In FIGS. 1 to 3 reference number 1 designates a coupling rail designed to be engaged by a wheel 2 (FIG. 3) borne in a rotating manner by the end of the operating lever of a movable jaw 6 of a disengageable coupling clamp 5 of known type and whose semifixed jaw 4 is designed to embrace with the movable jaw 6 a continuously moving haulage cable 7. The clamp 5 is elastically loaded in closed and open position around a dead axis or pin in a manner not further explained and is fastened to a structure designated as a whole by reference number 8 forming an integral part of a transportation vehicle (not shown) for example a cableway carriage constrained to a track.
The rail 1 displays a surface 9 inclined symmetrically in relation to a vertical trace plane 10 perpendicular to the traction cable 7.
To compensate for the vertical displacements of the clamp 5 due for example to displacement of the transportation vehicle under different weights, the rail 1 is supported elastically by two elastic supports 11 and 12 arranged respectively at equal distances from the plane of symmetry and identical so that only the construction of a single support will be explained below.
Each support 11, 12 displays a bracket 13 which is fastened below to a fixed beam 14. With the bracket 13 is articulated by means of a pin 15 one of the ends of an arm 16 whose other end is articulated with a rocker arm by means of a pin 17 with the rail 1 spaced by a vertical plane passing through the axis of the pin 15. From the side opposite the pin 17 in relation to the vertical plane passing through the axis of the pin 15 the end of a tie rod 18 with axis inclined upward in a spreading manner in relation to the arm 16 is fastened to the bracket 13. The tie rod 18 traverses with its other end a plate 19 with play and is screwed into a nut 20 which strikes against the plate 19 on the side opposite the side turned towards the bracket 13. The nut 20 is loaded on the plate 19 by a coil spring 21 compressed by the plate 19 and the bracket 13.
Appropriately the rail 1 has a limit switch 22 designed to detect an incorrect position of the lever 3 and transmit a signal to the command and control system.

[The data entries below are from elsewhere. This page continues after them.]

-- ==== Sys2Proof/Machine/Bits.lean ====
section
/-! DEFINITION. Bit fields, sign extension and byte order (R4), the helpers every encoding uses. -/

namespace Sys2Proof.Machine

/-- Bits `lo .. lo+n-1` of a number. -/
def bitsN (x lo n : Nat) : Nat := x / 2 ^ lo % 2 ^ n

/-- Bit `i` of a number. -/
def bitN (x i : Nat) : Bool := x / 2 ^ i % 2 == 1

/-- A Bool as a bit. -/
def b2n (b : Bool) : Nat := if b then 1 else 0

/-- The field `[hi:lo]` of a register value. -/
def fld (w : Word) (hi lo : Nat) : Nat := w.toNat / 2 ^ lo % 2 ^ (hi + 1 - lo)

/-- One bit of a register value. -/
def bit (w : Word) (i : Nat) : Bool := w.toNat / 2 ^ i % 2 == 1

/-- A register value with the field `[hi:lo]` replaced. -/
def setFld (w : Word) (hi lo : Nat) (v : Nat) : Word :=
  let m := 2 ^ (hi + 1 - lo)
  BitVec.ofNat 32 (w.toNat - w.toNat / 2 ^ lo % m * 2 ^ lo + v % m * 2 ^ lo)

/-- A register value with one bit replaced. -/
def setBit (w : Word) (i : Nat) (b : Bool) : Word := setFld w i i (b2n b)

/-- The two's complement value of the low `n` bits of a number. -/
def sextN (n x : Nat) : Int :=
  let y := x % 2 ^ n
  if y < 2 ^ (n - 1) then (y : Int) else (y : Int) - (2 ^ n : Nat)

/-- The low `n` bits of an integer, as a number (two's complement). -/
def truncI (n : Nat) (x : Int) : Nat := (x % (2 ^ n : Nat)).toNat

/-- Little-endian bytes to a number (R4). -/
def leNat : List Byte → Nat
  | [] => 0
  | b :: bs => b.toNat + 256 * leNat bs

/-- A number as `n` little-endian bytes (R4). -/
def leBytes : Nat → Nat → List Byte
  | 0, _ => []
  | n + 1, x => BitVec.ofNat 8 x :: leBytes n (x / 256)

/-- The run `[a, a+n)` of a list. -/
def slice {α : Type} (l : List α) (a n : Nat) : List α := (l.drop a).take n

/-- Little-endian number at byte offset `off`, `n` bytes, of a record. -/
def leAt (l : List Byte) (off n : Nat) : Nat := leNat (slice l off n)

/-- A byte of a list, 0 past its end. -/
def byteAt (l : List Byte) (i : Nat) : Byte := l.getD i 0

/-- Least number of `q` steps covering `x`. -/
def cdiv (x q : Nat) : Nat := if q = 0 then 0 else (x + q - 1) / q

/-- The natural numbers below `n`, rising. -/
def upto (n : Nat) : List Nat := List.range n

/-- A list with element `i` replaced. -/
def setAt {α : Type} (l : List α) (i : Nat) (a : α) : List α := l.set i a

/-- A list with element `i` changed. -/
def modAt {α : Type} (l : List α) (i : Nat) (f : α → α) : List α := l.modify i f

/-- Reading little-endian words of 4 bytes. -/
def leWords : List Byte → List Nat
  | a :: b :: c :: d :: t => leNat [a, b, c, d] :: leWords t
  | _ => []

/-- The number of set bits among the low `n`. -/
def popN : Nat → Nat → Nat
  | 0, _ => 0
  | n + 1, x => x % 2 + popN n (x / 2)

/-- The lowest set bit among bits `i .. i+n-1`, if any. -/
def lowBit (x : Nat) : Nat → Nat → Option Nat
  | 0, _ => none
  | n + 1, i => if bitN x i then some i else lowBit x n (i + 1)

/-- The set bits among the low `n`, rising. -/
def bitList (n x : Nat) : List Nat := (List.range n).filter fun i => bitN x i

end Sys2Proof.Machine
end

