/-- Check 6 over the bars of one bank, over every body wrap and every path that skips a body. A bar whose nest check 5 refuses
ends the walk, and nothing of it runs on into bar 0.
Assumption log: 57 (DEDUCED). -/
def mxWalk (s : State) (k : Nat) (segs : List BarSeg) : Nat → Nat → List Nat → List Nat × List Nat
  | 0, _, d => ([], d)
  | fuel + 1, b, d =>
    match segs[b]? with
    | none => ([], d)
    | some g =>
      let (bad, d1) := mxBar g d
      let here := if bad then [b] else []
      match nestOf g with
      | none =>
        let (r, d) := mxWalk s k segs fuel (b + 1) d1
        (here ++ r, d)
      | some n =>
        let ws := descWords s k n
        let ds := descOf ws
        if descInvalid ws segs.length || ds.bodyFirst != b + 1 then (here, [64, 64, 64, 64])
        else
          let body := slice segs (b + 1) (ds.bodyLast - b)
          let t := planProd ds 6
          let len := body.foldl (fun a g => a + g.hdr.rep + 1) 0
          let (r1, e1) := if t = 0 then ([], d1) else mxRun body d1
          let (r2, e2) := if 1 < t then mxRun body e1 else ([], e1)
          let iss (p : Nat) := body.any fun g => g.slots.any fun x => x.1 == p && slotMx x.2 != 0
          let e := (upto 4).map fun p => if iss p then e2.getD p 64 else min 64 (d1.getD p 64 + t * len)
          let skip := t == 0 || ds.src.any (· != 0)
          let e := (upto 4).map fun p => if skip then min (e.getD p 64) (d1.getD p 64) else e.getD p 64
          let (r, d) := mxWalk s k segs fuel (ds.bodyLast + 1) e
          (here ++ r1 ++ r2 ++ r, d)

/-- Check 6: the bars that it refuses; the program is a cycle (R75). -/
def mxFails (s : State) (k : Nat) (segs : List BarSeg) : List Nat :=
  let fuel := segs.length + 1
  let (r, d) := mxWalk s k segs fuel 0 [64, 64, 64, 64]
  r ++ (mxWalk s k segs fuel 0 d).1

/-! ### Tie spacing (check 7, section 9.2) -/

/-- The gap computation: the bar at which it refuses, if it does. -/
def gapWalk (s : State) (k pl : Nat) (segs : List BarSeg) : Nat → Nat → Nat → Option Nat
  | 0, _, _ => none
  | fuel + 1, b, gap =>
    match segs[b]? with
    | none => none
    | some g =>
      let gap := gap + g.hdr.rep + 1
      match nestOf g with
      | some n =>
        let ws := descWords s k n
        let ds := descOf ws
        if descInvalid ws segs.length || ds.bodyFirst != b + 1 then none
        else
          let bars := slice segs (b + 1) (ds.bodyLast - b)
          let body := bars.foldl (fun a g => a + g.hdr.rep + 1) 0
          match bars.find? fun g => portable pl g.hdr with
          | some t =>
            let sweep := body * planProd ds t.hdr.tieLvl
            if 65536 < gap + sweep then some b
            else gapWalk s k pl segs fuel (ds.bodyLast + 1) sweep
          | none =>
            let gap := gap + body * planProd ds 6
            if 65536 < gap then some b else gapWalk s k pl segs fuel (ds.bodyLast + 1) gap
      | none =>
        let gap' := if portable pl g.hdr then 0 else gap
        if 65536 < gap' then some b else gapWalk s k pl segs fuel (b + 1) gap'

/-! ### Bar checks -/

/-- What the scan carries along a bank: the descriptors named so far, the loaded nest, the nest that stays loaded when the program
wraps into bar 0 (R75, R98), the BOUND_LDs of the interval, and the held fields of each position with the beat
index that follows (R84). -/
structure ScanK where
  named : List Nat := []
  nest : Option Nat := none
  wnest : Option Nat := none
  lds : Nat := 0
  held : List (Nat × Nat × Nat × Nat) := []
  deriving DecidableEq, Repr

/-- A use of a stream by a core field at bar b: position, stream use, first and last beat index. -/
structure UseAt where
  pos : Nat
  use : Use
  j0 : Nat
  j1 : Nat
  deriving DecidableEq, Repr

/-- The beat indices that a use covers when its field acts in beats j0 to j1. -/
def useBeats (p : Nat) (j0 j1 : Nat) (u : Use) : List UseAt :=
  match u.wrap, u.last with
  | some m, _ => [⟨p, u, 0, min j1 m⟩]
  | none, none => [⟨p, u, j0, j1⟩]
  | none, some m => if m < j0 then [] else [⟨p, u, j0, min j1 m⟩]

/-- Whether a position has a slot in a bar. -/
def slotIn (g : BarSeg) (p : Nat) : Bool := g.slots.any fun x => x.1 == p

/-- The beats of a run of bars. -/
def beatsOf (gs : List BarSeg) : Nat := gs.foldl (fun a g => a + g.hdr.rep + 1) 0

/-- The bars of a nest body. -/
def bodyBars (gs : List BarSeg) (d : NestDesc) : List BarSeg := slice gs d.bodyFirst (d.bodyLast + 1 - d.bodyFirst)

/-- R84: what the further passes of a body add to the beat index of a slot that is held through it all.
Assumption log: 57 (DEDUCED). -/
def holdExt (gs : List BarSeg) (d : Option NestDesc) (p : Nat) : Nat :=
  match d with
  | some d => if (bodyBars gs d).any fun g => slotIn g p then 0 else (planProd d 6 - 1) * beatsOf (bodyBars gs d)
  | none => 0

/-- R84: a slot that is held at the end of a body acts again, in the next pass, in the bars before its first presence: its VX and
MV fields and the beat index, at bar g of position p.
Assumption log: 57 (DEDUCED). -/
def holdWrap (gs : List BarSeg) (d : Option NestDesc) (g : BarSeg) (p : Nat) : List (Nat × Nat × Nat × Nat) :=
  match d with
  | some d =>
    let b := g.bar
    if planProd d 6 < 2 || (slice gs d.bodyFirst (b + 1 - d.bodyFirst)).any fun g => slotIn g p then []
    else match (bodyBars gs d).reverse.find? fun g => slotIn g p with
      | some y => (y.slots.filter fun x => x.1 == p && bitN (slotCtl x.2) 15 && vxFieldOk (slotVx x.2) && mvFieldOk (slotMv x.2)).map fun x =>
          (p, slotVx x.2, slotMv x.2, beatsOf (slice gs y.bar (d.bodyLast + 1 - y.bar)) + beatsOf (slice gs d.bodyFirst (b - d.bodyFirst)))
      | none => []
  | none => []

/-- The stream uses of the core fields that act in a bar: present slots, and held slots of absent positions. `gs` are the bars of
the bank, `d` the nest whose body the bar lies in, and `win` its window entry, if its EN is 1 (R232).
Assumption log: 57 (DEDUCED). -/
def coreUses (z : ScanK) (gs : List BarSeg) (d : Option NestDesc) (win : Option Win) (g : BarSeg) : List UseAt :=
  let vwin := win.filter fun w => w.vwin
  (g.slots.flatMap fun x =>
    let mx := (mxUses win (slotMx x.2)).map fun u => (⟨x.1, u, 0, if u.st = 0 then u.off else 0⟩ : UseAt)
    let mx := mx.map fun u => { u with use := { u.use with off := 0 } }
    mx ++ (vxUses vwin (slotVx x.2) ++ mvUses (slotMv x.2)).flatMap (useBeats x.1 0 g.hdr.rep)) ++
  ((z.held.filter fun h => !slotIn g h.1).flatMap fun h =>
    (vxUses vwin h.2.1 ++ mvUses h.2.2.1).flatMap (useBeats h.1 h.2.2.2 (h.2.2.2 + g.hdr.rep + holdExt gs d h.1))) ++
  ((upto 4).flatMap fun p => (holdWrap gs d g p).flatMap fun h =>
    (vxUses vwin h.2.1 ++ mvUses h.2.2.1).flatMap (useBeats h.1 h.2.2.2 (h.2.2.2 + g.hdr.rep)))

/-- R542: the lowest and highest byte of a use of stream st, through base record `rec`, over the beats j0 to j1 and every
index vector of the plan. -/
def rangeOf (s : State) (k rec : Nat) (d : NestDesc) (inBody : Bool) (st j0 j1 len : Nat) : Int × Int :=
  let x := d.strm.getD st ⟨0, 0, false, 0⟩
  let a := (baseReg s k rec x.base : Int) + x.off
  let steps := (upto (if inBody then d.levels else 0)).map fun i =>
    ((lvlAt d i).bound - 1 : Nat) * (lvlAt d i).str.getD st 0
  let lo := steps.foldl (fun (t : Int) v => t + min 0 v) a
  let hi := steps.foldl (fun (t : Int) v => t + max 0 v) a
  let u := (j0 : Int) * x.inc
  let v := (j1 : Int) * x.inc
  (lo + min u v, hi + max u v + (len : Int))

/-- Whether a range lies in [lo, hi). -/
def within (r : Int × Int) (lo hi : Nat) : Bool := (lo : Int) ≤ r.1 && r.2 ≤ (hi : Int)

/-- Whether a descriptor enables a stream. -/
def strmEn (d : NestDesc) (st : Nat) : Bool := (d.strm.getD st ⟨0, 0, false, 0⟩).en

/-- The streams that a cluster slot names in its own cluster's loaded nest. -/
def kslotStreams (w : Nat) : List Nat :=
  match bitsN w 60 4 with
  | 2 => [(xArgs w).src, (xArgs w).dst]
  | 4 => [(ringArgs w).src, (ringArgs w).dst]
  | 5 => [(haloArgs w).src, (haloArgs w).dst]
  | 6 => if bitsN w 52 2 = 0 then [bitsN w 50 2] else []
  | _ => []

/-- The byte ranges of the endpoints of a cluster slot's transfers, over every index vector of the plan. -/
def kslotEnds (s : State) (k w : Nat) (d : NestDesc) (inBody : Bool) : List (Int × Int) :=
  let r (rec : Nat) (d : NestDesc) (body : Bool) (st rows len : Nat) := rangeOf s k rec d body st 0 rows len
  match bitsN w 60 4 with
  | 2 =>
    let a := xArgs w
    [r 4 d inBody a.src a.rows ((a.len + 1) * 32), r 4 d inBody a.dst a.rows ((a.len + 1) * 32)]
  | 3 =>
    let a := xArgs w
    let m := descAt s k a.nest
    [r 4 m true a.src a.rows ((a.len + 1) * 32), r 4 m true a.dst a.rows ((a.len + 1) * 32)]
  | 4 =>
    let a := ringArgs w
    (bitList 4 a.mask).flatMap fun p => [r p d inBody a.src 0 ((a.len + 1) * 256), r p d inBody a.dst 0 ((a.len + 1) * 256)]
  | 5 =>
    let a := haloArgs w
    (bitList 4 a.mask).flatMap fun p =>
      [r p d inBody a.src a.rows ((a.len + 1) * 32), r p d inBody a.dst a.rows ((a.len + 1) * 32)]
  | 6 => if bitsN w 52 2 = 0 then [r 4 d inBody (bitsN w 50 2) 0 ((bitsN w 38 12 + 1) * 32)] else []
  | _ => []

/-- Check 10 on a cluster slot: every transfer endpoint stays in [0, 2^46). -/
def kslotRange (s : State) (k w : Nat) (d : NestDesc) (inBody : Bool) : Bool :=
  (kslotEnds s k w d inBody).all fun x => within x 0 (2 ^ 46)

/-- Check 4 on the slots of a bar.
Assumption log: 57 (DEDUCED). -/
def slotsReserved (s : State) (k cores : Nat) (inBody : Bool) (g : BarSeg) : Bool :=
  (g.slots.any fun x => !(mxFieldOk (slotMx x.2) && vxFieldOk (slotVx x.2) && mvFieldOk (slotMv x.2) &&
    ctlFieldOk (slotCtl x.2))) ||
  match g.kslot with
  | none => false
  | some w =>
    !kslotOk cores w || (bitsN w 60 4 == 2 && (xArgs w).pf != 0 && !inBody) ||
    (bitsN w 60 4 == 3 && (descAt s k (xArgs w).nest).src.any (· == 0xF))

/-- Check 8: a tie-point outside R101 and R102; `ties` counts the tie-point bars of the body.
Assumption log: 57 (DEDUCED). -/
def tieBad (pl cnt b : Nat) (d : Option NestDesc) (ties : Nat) (h : BarHdr) : Bool :=
  let last := b + 1 == cnt
  if !h.tie then h.tpart != 0 || h.cg || h.port || h.tieLvl != 0 || last
  else
    let sub := h.tpart != 0 && (h.tpart &&& pl) == h.tpart
    !sub || (h.tpart != pl && (h.cg || h.port)) || (last && !portable pl h) ||
    match d with
    | none => h.tieLvl != 0
    | some d => d.levels < h.tieLvl || 1 < ties || d.src.any (· == 0xF)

With the coupling rail 1 is associated a roller 23 born in a rotating manner by a rocker arm 24 articulated by means of a pin 25 to a bracket 26 in turn permanently fastened to a beam 27 i.e. a fixed structure.
The rocker arm 24 displays a surface plate 28 perpendicular to an axis passing through the center of rotation of the roller 23 and forming an angle with a line passing through the centers of rotation of the roller 23 and the rocker arm 24.
A helical spring 31 loaded so as to push the roller 23 onto the cable 7 born by it is aranged between a surface plate 28 and a surface plate 29 virtually parallel thereto of a bearing 30 integral with the bracket 26.
From the bracket 26 extends above the rocker arm 24 on the side opposite the line of action of the spring 31 fixedly to striker 32 arranged in such a manner as to limit the oscillations of the rocker arm 24 around the pin 25 owing to the load on the spring 31. The rocker arm 24 displays two parallel plates 33 and 34 embracing the roller 23.
From the plate 33 turned towards the wheel 2 projects a permanently cantilevered section 35 bearing a limit switch 36 designed to operate if the wheel 2 goes beyond a minimum distance from the switch 36. To the plate 34 is fastened a riser 37 extending upward and bearing a switch 38 designed to operate when the movable jaw 4 is not in the correct position.
To the plate 34 is also permanently fastened an antifleet member 39 designed to prevent the cable 7 from jumping out of the groove of the roller 23.
A limit switch 40 is also provided to verify the correct limit position of the cable 7.